Лампы гудели. Где-то за стеной работал насос.
– Что это значит?
– Это значит, что через некоторое время вас позовут, и вы пойдёте. – Воронов взял свой пиджак со скамьи. – А до тех пор, Григорий Андреевич, вы будете приходить сюда в шесть и делать то, что я говорю, потому что теперь у вас появилась причина не умереть на двадцать четвёртый день. До этого её у вас, честно говоря, не было.
Он ушёл первым.
Я досидел на скамье до половины восьмого и смотрел, как в углу полигона тень от лампы лежит неправильно и никуда не собирается ложиться правильно.
Восемнадцать дней.
Глава 6
Ольга Романова нашла меня в галерее второго этажа на третий день после хозяйственного двора.
Я стоял у окна и разбирал в голове схему поставок, когда рядом кто-то встал. Не прошёл мимо и не задержался на ходу – встал так, чтобы я успел заметить.
– Вы Жаров.
– Мы виделись.
– Виделись. – Она держала под мышкой папку и смотрела мне в переносицу, а не в глаза. – У меня к вам вопрос, и он не про вас. Про плиту.
– Слушаю.
– Когда я положила на неё руки, камень пошёл трещиной от ладоней к краю. Одной. – Она проговорила это как условие задачи. – У вас – тремя. Я две недели думаю, почему три, и у меня нет ответа, который бы меня устроил.
– А какой есть?
– Три плохих. Первый: вы сильнее меня втрое, и тогда мне надо пересматривать всё, что мне про меня говорили. Второй: плита была уже с изъяном, и тогда мой результат ничего не стоит. Третий… – Она чуть сдвинула папку. – Третий: вы давили не так, как давят все. Не сверху, а изнутри камня.
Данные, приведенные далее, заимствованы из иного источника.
-- ==== Sys2Proof/Machine/Fence.lean ====
section
/-!
DEFINITION. Fences: who names one, what it stops, its record, and how it ends (R423 to R430, R440).
-/
namespace Sys2Proof.Machine

/-! ### Causes (R425) -/

def fcDoubleTrap : Nat := 1
def fcTimeout : Nat := 2
def fcDrain : Nat := 3
def fcMirror : Nat := 4
def fcLink : Nat := 5
def fcRing : Nat := 6
def fcThermal : Nat := 7
def fcFieldShort : Nat := 8
def fcSupply : Nat := 9
def fcField : Nat := 10
def fcRetire : Nat := 11
def fcHost : Nat := 12
def fcFatal : Nat := 13

/-- What whoever decides a fence knows of it: the tile that reported the cause, the trap that a double trap carries, the field,
the command that caused it with its STATUS, and the RUN to replay. -/
structure FenceCall where
  tile    : Option Site
  tcause  : Nat
  epc     : Word
  tval    : Word
  field   : Nat
  culprit : Option Nat
  status  : Nat
  replay  : Option RunSt
  deriving DecidableEq, Repr

def FenceCall.plain : FenceCall :=
  { tile := none, tcause := 0, epc := 0, tval := 0, field := 0xFFFF, culprit := none, status := 0, replay := none }

/-! ### The tile that the record names (R426) -/

def Tile.haltedQ (x : Tile) : Option Nat := (List.range 8).find? (fun q => (x.queue q).halted)
def Tile.busyQ (x : Tile) : Option Nat := (List.range 8).find? (fun q => !(x.queue q).flight.isEmpty)

/-- A core that FIN has stopped, or that stands in no blocking instruction, is not blocked. -/
def Tile.blockedAt (x : Tile) : Option Nat := if x.core.blocked.isSome then some x.core.blockedAt else none
def Tile.blockedQ (x : Tile) : Nat := match x.core.blocked with | some (.waitc q _) => q | _ => 8

/-- Sites by rising (py, px): the raster order of the usable tiles. -/
def State.halted (s : State) (p : Nat) : Option (Site × Nat) :=
  ((s.usable p).filterMap (fun t => ((s.tile t).haltedQ).map (fun q => (t, q)))).head?

def State.longest (s : State) (p : Nat) : Option (Site × Nat) :=
  let l := (s.usable p).filterMap (fun t => ((s.tile t).blockedAt).map (fun c => (t, c)))
  match l with
  | [] => none
  | a :: l =>
    let b := l.foldl (fun b e => if e.2 < b.2 then e else b) a
    some (b.1, (s.tile b.1).blockedQ)

def State.busy (s : State) (p : Nat) : Option (Site × Nat) :=
  ((s.usable p).filterMap (fun t => ((s.tile t).busyQ).map (fun q => (t, q)))).head?

/-- ENGINE for a tile that reported the cause itself. -/
def Tile.engineOf (x : Tile) (other : Nat) : Nat :=
  match x.haltedQ with
  | some q => q
  | none => if x.core.blocked.isSome then x.blockedQ else x.busyQ.getD other

def State.named (s : State) (p cause : Nat) (c : FenceCall) : Option Site × Nat :=
  match c.tile with
  | some t => (some t, (s.tile t).engineOf (if cause = fcDoubleTrap then 8 else 0xFF))
  | none => match (s.halted p).orElse (fun _ => (s.longest p).orElse (fun _ => s.busy p)) with
    | some (t, q) => (some t, q)
    | none => (none, 0xFF)

/-! ### The record (R424) -/

/-- The descriptor and the ticket that the record names: the faulted one of a halted queue, or the one at its head. -/
def Tile.namedCmd (x : Tile) (q : Nat) : Option (Desc × Nat × Nat) :=
  let k := x.queue q
  if 8 ≤ q then none
  else if k.halted then some (k.fdesc, Dword.field k.fault 31 0, Dword.field k.fault 55 48)
  else match k.flight, k.entries with
    | f :: _, _ => some (f.entry.desc, f.entry.ticket.toNat, 0)
    | [], e :: _ => some (e.desc, e.ticket.toNat, 0)
    | [], [] => none

def State.faultRecord (s : State) (p : Nat) (f : FenceSt) (drained : Bool) : List Byte :=
  let t := f.tile.map siteOf
  let x := match t with | some t => s.tile t | none => Tile.reset
  let cmd := x.namedCmd f.engine
  let core := f.cause = fcDoubleTrap
  let v := t.bind s.virt
  let beat := if s.roleNow = 0 then 0 else s.fld rFacetBeatstat 63 32
  leBytes 1 1 ++ leBytes 1 f.cause ++ leBytes 1 p ++ leBytes 1 f.queue ++ leBytes 4 f.seq ++ leBytes 8 f.cycle ++
    leBytes 2 (match t with | some t => t.px | none => 0xFFFF) ++ leBytes 2 (match t with | some t => t.py | none => 0xFFFF) ++
    leBytes 2 (match v with | some (_, x, _) => x | none => 0xFFFF) ++
    leBytes 2 (match v with | some (_, _, y) => y | none => 0xFFFF) ++
    leBytes 1 f.engine ++ leBytes 1 (match cmd with | some (d, _, _) => dTag d | none => 0) ++
    leBytes 1 (match cmd with | some (_, _, c) => c | none => 0) ++
    leBytes 1 (if core then f.tcause else if x.core.trapT then x.core.cause.toNat % 256 else 0) ++
    leBytes 4 (match cmd with | some (_, k, _) => k | none => 0) ++
    leBytes 4 (if core then f.epc else if t.isSome then x.core.epc else 0).toNat ++
    leBytes 4 (if core then f.tval else if t.isSome then x.core.tval else 0).toNat ++
    leBytes 8 (if f.engine < 8 then (x.queue f.engine).detail.toNat else 0) ++
    leBytes 2 f.field ++ leBytes 2 f.more ++ leBytes 4 beat ++
    leBytes 1 ((if drained then 1 else 0) + (if f.cut then 2 else 0) + (if f.replay.isSome then 4 else 0)) ++ leBytes 7 0

/-- RAS_FLT[p] takes the record. -/
def State.writeRecord (s : State) (p : Nat) (r : List Byte) : State :=
  (List.range 8).foldl (fun s i => s.setReg (rRasFlt p i) (BitVec.ofNat 64 (leAt r (8 * i) 8))) s

/-! ### Deciding a fence -/

/-- A core is stopped at an instruction boundary, without a trap; what it waits for is abandoned (R427). -/
def Core.stop (c : Core) : Core := { c with run := .stopped, blocked := none, switch := none }

def State.stopCores (s : State) (p : Nat) : State :=
  (s.usable p).foldl (fun s t =>
    let s := match (s.core t).blocked with
      | some (.openConn tag _) => s.onNi t (fun n => { n with
          opens := n.opens.map (fun (o : OpenReq) => if o.tag = tag then { o with stale := true } else o) })
      | _ => s
    s.onCore t Core.stop) s

/-- One more cause, or one more tile that reports, of a fence that stands (R426, R429). -/
def State.moreFault (s : State) (p : Nat) : State :=
  if s.fenceState p = 1 then
    s.onPlot p (fun x => { x with fence := x.fence.map (fun f => { f with more := satAdd 0xFFFF f.more 1 }) })
  else s.bump (rRasFlt p 6) 31 16 1

/-- A fence is decided (R427): FENCING, the armed sets cancelled, the cores stopped. A fence of a fenced plot only counts. -/
def State.fencePlot (s : State) (p cause : Nat) (c : FenceCall) : State :=
  if s.fenceState p ≠ 0 then s.moreFault p
  else
    let (tile, engine) := s.named p cause c
    let running := (s.hostq p).front.filter (fun c => c.started)
    let f : FenceSt := {
      cause := cause, cycle := s.cycle, queue := if running.isSome then p else 0xFF
      seq := match running with | some c => c.seq | none => 0
      tile := tile.map Site.key, engine := engine, field := c.field, more := 0, tcause := c.tcause, epc := c.epc
      tval := c.tval, culprit := c.culprit, status := c.status, replay := c.replay, cut := false }
    let s := (s.setFld (rRasPlot p) 63 62 1).setFld (rRasPlot p) 55 48 cause
    let s := (s.onPlot p (fun x => { x with fence := some f })).event 0x0107 (plotSource p) (cause + p * 2 ^ 32)
    (s.cancelSets (fun x => x.mask.contains p) 7).stopCores p

/-- The RUN of a plot whose work has faulted is the command that the fence ends with FAULT. -/
def State.runFault (s : State) (p : Nat) (c : FenceCall) : FenceCall :=
  match (s.plot p).run with
  | some r => { c with culprit := some r.seq, status := stFault }
  | none => c

/-- A fence with no reporting tile (R425). Where a field is its cause, the RUN's work fails with the record (R398); for the
other causes the RUN counts as one of the plot's other commands, and completes FENCED (DEDUCED, notes/assumptions/37.md). -/
def State.fence (s : State) (p cause field : Nat) : State :=
  let c : FenceCall := { FenceCall.plain with field := field }
  s.fencePlot p cause (if field = 0xFFFF then c else s.runFault p c)

/-! ### The end of a fence -/

/-- Nothing of the plot executes and nothing is unacknowledged (R427). -/
def State.fenceDrained (s : State) (p : Nat) : Bool :=
  (s.usable p).all (fun t =>
    let x := s.tile t
    x.queues.toList.all (fun q => q.flight.isEmpty) && x.ni.tx.all (fun c => decide (c.unacked = 0)))

/-- Every engine that still executes stops at once: its command neither completes nor faults, and what waits at the NI is
discarded (R427). -/
def State.cutTile (s : State) (t : Site) : State :=
  (s.onTile t (fun x => { x with queues := x.queues.map (fun q => { q with
    entries := q.flight.map (fun f => f.entry) ++ q.entries, flight := [] }) })).onNi t (fun n => { n with
      inbox := n.inbox.filter (fun g => decide (g.kind.toNat = 14)), ready := [] })

/-- The plot's outstanding commands complete (R427): the one that caused the fence with its STATUS and the record, an ABORT
that waits for it after it, and every other one FENCED. A RUN that is to be replayed stays outstanding (R440). -/
def State.endCommands (s : State) (p : Nat) (f : FenceSt) (r : List Byte) : State :=
  let cs := (s.hostq p).cmds
  let s := match cs.find? (fun c => decide (f.culprit = some c.seq)) with
    | some c => if f.replay.isSome then s
      else s.complete p c f.status 0 r
    | none => s
  ((s.hostq p).cmds.filter (fun c => decide (f.culprit ≠ some c.seq))).foldl (fun s c => s.complete p c stFenced 0 []) s

/-- What a plot has in hand with the stewards ends with its fence. -/
def State.dropWork (s : State) (p : Nat) : State :=
  let s := s.onPlot p (fun x => { x with run := none, draining := false, placing := none })
  let s := { s with rdma := s.rdma.filter (fun r => decide (r.queue ≠ p)) }
  if s.placeState p = 2 then s.setPlace p 1 else s

/-- The plot is FENCED: the record is written and the commands complete. -/
def State.fenced (s : State) (p : Nat) (drained : Bool) : State :=
  match (s.plot p).fence with
  | none => s
  | some f =>
    let f := { f with cut := !drained }
    let s := if drained then s else (s.usable p).foldl (fun s t => s.cutTile t) s
    let s := (s.setFld (rRasPlot p) 63 62 2).onPlot p (fun x => { x with fence := some f })
    let r := s.faultRecord p f drained
    let s := ((s.writeRecord p r).dropWork p).endCommands p f r
    match f.replay with
    | some _ => { s with resets := s.resets ++ [.plot p] }
    | none => s

/-! ### Reports that name a fence -/

/-- Whether a tile's report raises this cause. -/
def reportCause : SvcNote → Option Nat
  | .doubleTrap .. => some fcDoubleTrap
  | .linkErr => some fcLink
  | .twinMismatch => some fcMirror
  | _ => none

/-- The replay that a mismatch asks for (R440). -/
def State.replayOf (s : State) (p : Nat) : Option RunSt :=
  match (s.plot p).run with
  | some r =>
    if r.keep && decide (s.fld (rRasPlot p) 15 8 < s.fld (rRasPlot p) 3 1) &&
        (decide (s.fld (rPlotMode p) 4 4 = 0) || decide (s.fld (rRasPlot p) 0 0 = 0)) then some r
    else none
  | none => none

/-- A report of a tile of plot p decides a fence. -/
def State.fenceReport (s : State) (p : Nat) (t : Site) (n : SvcNote) : State :=
  match n with
  | .doubleTrap cause epc tval =>
    s.fencePlot p fcDoubleTrap (s.runFault p { FenceCall.plain with
      tile := some t, tcause := cause.toNat % 256, epc := epc, tval := tval })
  | .linkErr => if s.running p then s.fencePlot p fcLink (s.runFault p { FenceCall.plain with tile := some t }) else s
  | .twinMismatch =>
    let s := s.bump (rRasPlot p) 47 32 1
    s.fencePlot p fcMirror (s.runFault p { FenceCall.plain with tile := some t, replay := s.replayOf p })
  | _ => s

/-! ### Meanings -/

/-- FENCE (R425, R427): Bedrock takes a tile's report of this cause. The other causes fence in their own events. -/
def execFence (p cause : Nat) (s : State) : Out :=
  onUnit (decide (p < Config.plots)) (
    match takeFirst (fun (e : Site × SvcNote) => decide (reportCause e.2 = some cause) && decide (s.plotOf e.1 = some p)) s.svc with
    | some (e, rest) => .next ({ s with svc := rest }.fenceReport p e.1 e.2)
    | none => .refused (.notEnabled "FENCE"))

/-- FENCE_DRAINED (R427). -/
def execFenceDrained (p : Nat) (s : State) : Out :=
  onUnit (decide (p < Config.plots)) (when_ "FENCE_DRAINED" (decide (s.fenceState p = 1) && s.fenceDrained p) (s.fenced p true))

/-- FENCE_DRAIN_LIMIT (R427, R430): the limit of a fence, or the limit of a RUN's drain, which then is fenced with cause DRAIN,
the time already spent counting. -/
def execFenceDrainLimit (p : Nat) (s : State) : Out :=
  onUnit (decide (p < Config.plots)) (
    if s.fenceState p = 1 then .next (s.fenced p false)
    else if s.fenceState p = 0 && (s.plot p).draining then
      let c := match (s.plot p).run with
        | some r => { FenceCall.plain with culprit := some r.seq, status := stAborted }
        | none => FenceCall.plain
      .next ((s.fencePlot p fcDrain c).fenced p false)
    else .refused (.notEnabled "FENCE_DRAIN_LIMIT"))

/-- PLOT_RESET_FENCE (R451). -/
def execPlotResetFence (p : Nat) (s : State) : Out :=
  onUnit (decide (p < Config.plots)) (.next (s.fence p fcHost 0xFFFF))

/-- RAS_DRAIN.LIMIT: a write below 10 stores 10 (R450). -/
def State.writeDrain (s : State) (v : Dword) : State := s.setFld rRasDrain 15 0 (max 10 (Dword.field v 15 0))

/-- RAS_DRAIN_WRITE (R450). -/
def execRasDrainWrite (v : Dword) (s : State) : Out := .next (s.writeDrain v)

end Sys2Proof.Machine
end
Я посмотрел на неё внимательнее.
Из всех, кто был в том зале, включая директора и людей в тёмно-синем, правильный ответ нашёлся у восемнадцатилетней девочки, которая после этого две недели ходила и проверяла себя, а не меня.
– Третий, – сказал я.
– Значит, всё-таки Физика. – Она кивнула сама себе. – Спасибо. Мне это было нужно не для вас.
– А для чего?
– Для того, чтобы понимать, где я. – Она переложила папку под другую руку. – Мне четырнадцать лет говорили, что я вырасту в Высшего. Это много. Настолько много, что вокруг перестают говорить о тебе и начинают говорить о том, кем ты станешь. А потом появляетесь вы, и плита ломается втрое сильнее, и все смотрят на вас.
– Вам от этого плохо?
– Мне от этого спокойнее, – сказала она. – Раньше я была чужой надеждой. Теперь я снова просто одарённая, у которой много работы. Это гораздо удобнее.
Она пошла дальше по галерее и на четвёртом шаге обернулась.
– В библиотеке на третьем ярусе есть тетради за старые годы, куда записывали инициации. Их не выдают, но и не прячут. Я про них узнала случайно и вам говорю случайно.
Я постоял у окна.
Мне никто и никогда ничего не давал просто так. Здесь за две недели это случилось дважды, и оба раза – от неё.
Вызов пришёл вечером сложенным вчетверо листком, который мне отдал дежурный по этажу. Ни печати, ни подписи.
«Завтра, семь утра. Пречистенка, дом четырнадцать, квартира три. Один, без формы. Воронов».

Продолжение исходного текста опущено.